Top of EXTRACTED RECORDS
@[simp] theorem setPair_versions (s : State) (p : Pair) (w : Word) : (s.setPair p w).versions = s.versions := by cases p <;> rfl

@[simp] theorem setPair_cart (s : State) (p : Pair) (w : Word) : (s.setPair p w).cart = s.cart := by cases p <;> rfl

@[simp] theorem setPair_apu (s : State) (p : Pair) (w : Word) : (s.setPair p w).apu = s.apu := by cases p <;> rfl

@[simp] theorem setPair_arm (s : State) (p : Pair) (w : Word) : (s.setPair p w).arm = s.arm := by cases p <;> rfl

@[simp] theorem setPair_cycles (s : State) (p : Pair) (w : Word) : (s.setPair p w).cycles = s.cycles := by cases p <;> rfl

@[simp] theorem setPair_env (s : State) (p : Pair) (w : Word) : (s.setPair p w).env = s.env := by cases p <;> rfl

@[simp] theorem setPair_sink (s : State) (p : Pair) (w : Word) : (s.setPair p w).sink = s.sink := by cases p <;> rfl

@[simp] theorem setStackPair_sp (s : State) (p : StackPair) (w : Word) : (s.setStackPair p w).sp = s.sp := by cases p <;> rfl

@[simp] theorem setStackPair_pc (s : State) (p : StackPair) (w : Word) : (s.setStackPair p w).pc = s.pc := by cases p <;> rfl

@[simp] theorem setStackPair_ime (s : State) (p : StackPair) (w : Word) : (s.setStackPair p w).ime = s.ime := by cases p <;> rfl

@[simp] theorem setStackPair_eiDelay (s : State) (p : StackPair) (w : Word) : (s.setStackPair p w).eiDelay = s.eiDelay := by cases p <;> rfl

@[simp] theorem setStackPair_halted (s : State) (p : StackPair) (w : Word) : (s.setStackPair p w).halted = s.halted := by cases p <;> rfl

@[simp] theorem setStackPair_stopped (s : State) (p : StackPair) (w : Word) : (s.setStackPair p w).stopped = s.stopped := by cases p <;> rfl

@[simp] theorem setStackPair_status (s : State) (p : StackPair) (w : Word) : (s.setStackPair p w).status = s.status := by cases p <;> rfl

@[simp] theorem setStackPair_mem (s : State) (p : StackPair) (w : Word) : (s.setStackPair p w).mem = s.mem := by cases p <;> rfl

@[simp] theorem setStackPair_versions (s : State) (p : StackPair) (w : Word) : (s.setStackPair p w).versions = s.versions := by cases p <;> rfl

@[simp] theorem setStackPair_cart (s : State) (p : StackPair) (w : Word) : (s.setStackPair p w).cart = s.cart := by cases p <;> rfl

@[simp] theorem setStackPair_apu (s : State) (p : StackPair) (w : Word) : (s.setStackPair p w).apu = s.apu := by cases p <;> rfl

@[simp] theorem setStackPair_arm (s : State) (p : StackPair) (w : Word) : (s.setStackPair p w).arm = s.arm := by cases p <;> rfl

@[simp] theorem setStackPair_cycles (s : State) (p : StackPair) (w : Word) : (s.setStackPair p w).cycles = s.cycles := by cases p <;> rfl

@[simp] theorem setStackPair_env (s : State) (p : StackPair) (w : Word) : (s.setStackPair p w).env = s.env := by cases p <;> rfl

@[simp] theorem setStackPair_sink (s : State) (p : StackPair) (w : Word) : (s.setStackPair p w).sink = s.sink := by cases p <;> rfl

/-- A register read after it is written gives the value written. -/
@[simp] theorem getReg_setReg_self (s : State) (r : Reg8) (v : Byte) : (s.setReg r v).getReg r = v := by
  cases r <;> rfl

/-- Writing one register leaves the others. -/
theorem getReg_setReg_of_ne (s : State) {r q : Reg8} (v : Byte) (h : q ≠ r) :
    (s.setReg r v).getReg q = s.getReg q := by
  cases r <;> cases q <;> first | rfl | exact absurd rfl h

/-- The bits of `hi ∥ lo` (R8). -/
theorem getLsbD_joinWord (x y : Byte) (i : Nat) :
    (joinWord x y).getLsbD i = if i < 8 then y.getLsbD i else x.getLsbD (i - 8) := by
  have h := BitVec.getLsbD_append (x := x) (y := y) (i := i)
  cases hd : decide (i < 8) <;> simp_all [joinWord]

@[simp] theorem hiByte_joinWord (x y : Byte) : hiByte (joinWord x y) = x := by
  apply BitVec.eq_of_getLsbD_eq
  intro i hi
  simp [hiByte, hi, getLsbD_joinWord]

@[simp] theorem loByte_joinWord (x y : Byte) : loByte (joinWord x y) = y := by
  apply BitVec.eq_of_getLsbD_eq
  intro i hi
  simp [loByte, hi, getLsbD_joinWord]

/-- `hi ∥ lo` of a word's own bytes is the word (R12). -/
@[simp] theorem joinWord_hiByte_loByte (w : Word) : joinWord (hiByte w) (loByte w) = w := by
  apply BitVec.eq_of_getLsbD_eq
  intro i hi
  rw [getLsbD_joinWord]
  by_cases h : i < 8
  · simp [h, loByte]
  · have h8 : i - 8 < 8 := by omega
    have : 8 + (i - 8) = i := by omega
    simp [h, h8, hiByte, this]

/-- A pair read after it is written gives the word written (R12). -/
@[simp] theorem getPair_setPair_self (s : State) (p : Pair) (w : Word) : (s.setPair p w).getPair p = w := by
  cases p <;> simp [State.setPair, State.getPair, State.bc, State.de, State.hl]

/-- HL is what a write of the pair HL leaves. -/
@[simp] theorem hl_setPair_hl (s : State) (w : Word) : (s.setPair .hl w).hl = w := getPair_setPair_self s .hl w

/-- The four flags read back from the byte they are stored in (R11). -/
@[simp] theorem flagByte_bits (z n h c : Bool) :
    (flagByte z n h c).getLsbD 7 = z ∧ (flagByte z n h c).getLsbD 6 = n ∧ (flagByte z n h c).getLsbD 5 = h ∧
      (flagByte z n h c).getLsbD 4 = c := by
  cases z <;> cases n <;> cases h <;> cases c <;> decide

@[simp] theorem setFlags_flagZ (s : State) (z n h c : Bool) : (s.setFlags z n h c).flagZ = z :=
  (flagByte_bits z n h c).1

@[simp] theorem setFlags_flagN (s : State) (z n h c : Bool) : (s.setFlags z n h c).flagN = n :=
  (flagByte_bits z n h c).2.1

@[simp] theorem setFlags_flagH (s : State) (z n h c : Bool) : (s.setFlags z n h c).flagH = h :=
  (flagByte_bits z n h c).2.2.1

@[simp] theorem setFlags_flagC (s : State) (z n h c : Bool) : (s.setFlags z n h c).flagC = c :=
  (flagByte_bits z n h c).2.2.2

/-- F's low nibble is 0 in every byte of flags (R11). -/
theorem flagByte_low (z n h c : Bool) : flagByte z n h c &&& 0x0F#8 = 0#8 := by
  cases z <;> cases n <;> cases h <;> cases c <;> decide

/-- F's low nibble is 0 in every byte masked with 0xF0 (R11). -/
theorem maskF_low (v : Byte) : v &&& 0xF0#8 &&& 0x0F#8 = 0#8 := by
  rw [BitVec.and_assoc]
  simp

/-! ### `emit`, `setMasterPrev` -/

@[simp] theorem emit_a (s : State) (k : SinkCall) : (emit s k).a = s.a := rfl

@[simp] theorem emit_f (s : State) (k : SinkCall) : (emit s k).f = s.f := rfl

@[simp] theorem emit_b (s : State) (k : SinkCall) : (emit s k).b = s.b := rfl

@[simp] theorem emit_c (s : State) (k : SinkCall) : (emit s k).c = s.c := rfl

@[simp] theorem emit_d (s : State) (k : SinkCall) : (emit s k).d = s.d := rfl

@[simp] theorem emit_e (s : State) (k : SinkCall) : (emit s k).e = s.e := rfl

@[simp] theorem emit_h (s : State) (k : SinkCall) : (emit s k).h = s.h := rfl

@[simp] theorem emit_l (s : State) (k : SinkCall) : (emit s k).l = s.l := rfl

@[simp] theorem emit_sp (s : State) (k : SinkCall) : (emit s k).sp = s.sp := rfl

@[simp] theorem emit_pc (s : State) (k : SinkCall) : (emit s k).pc = s.pc := rfl

@[simp] theorem emit_ime (s : State) (k : SinkCall) : (emit s k).ime = s.ime := rfl

@[simp] theorem emit_eiDelay (s : State) (k : SinkCall) : (emit s k).eiDelay = s.eiDelay := rfl

@[simp] theorem emit_halted (s : State) (k : SinkCall) : (emit s k).halted = s.halted := rfl

@[simp] theorem emit_stopped (s : State) (k : SinkCall) : (emit s k).stopped = s.stopped := rfl

@[simp] theorem emit_status (s : State) (k : SinkCall) : (emit s k).status = s.status := rfl

@[simp] theorem emit_mem (s : State) (k : SinkCall) : (emit s k).mem = s.mem := rfl

@[simp] theorem emit_versions (s : State) (k : SinkCall) : (emit s k).versions = s.versions := rfl

@[simp] theorem emit_cart (s : State) (k : SinkCall) : (emit s k).cart = s.cart := rfl

@[simp] theorem emit_apu (s : State) (k : SinkCall) : (emit s k).apu = s.apu := rfl

@[simp] theorem emit_arm (s : State) (k : SinkCall) : (emit s k).arm = s.arm := rfl

@[simp] theorem emit_cycles (s : State) (k : SinkCall) : (emit s k).cycles = s.cycles := rfl

@[simp] theorem emit_env (s : State) (k : SinkCall) : (emit s k).env = s.env := rfl

@[simp] theorem emit_sink (s : State) (k : SinkCall) : (emit s k).sink = s.sink ++ [k] := rfl

@[simp] theorem setMasterPrev_a (s : State) (b : Bool) : (setMasterPrev b s).a = s.a := rfl

@[simp] theorem setMasterPrev_f (s : State) (b : Bool) : (setMasterPrev b s).f = s.f := rfl

@[simp] theorem setMasterPrev_b (s : State) (x : Bool) : (setMasterPrev x s).b = s.b := rfl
Bottom of EXTRACTED RECORDS
**PROBLEM**
Take the line above containing "(flagByte_bits z n h c).1", the line containing "(flagByte_bits z n h c).2.2.1", and all lines in between, and copy them exactly without anything else.

**TASK RESULT**
  (flagByte_bits z n h c).1

@[simp] theorem setFlags_flagN (s : State) (z n h c : Bool) : (s.setFlags z n h c).flagN = n :=
  (flagByte_bits z n h c).2.1

@[simp] theorem setFlags_flagH (s : State) (z n h c : Bool) : (s.setFlags z n h c).flagH = h :=
  (flagByte_bits z n h c).2.2.1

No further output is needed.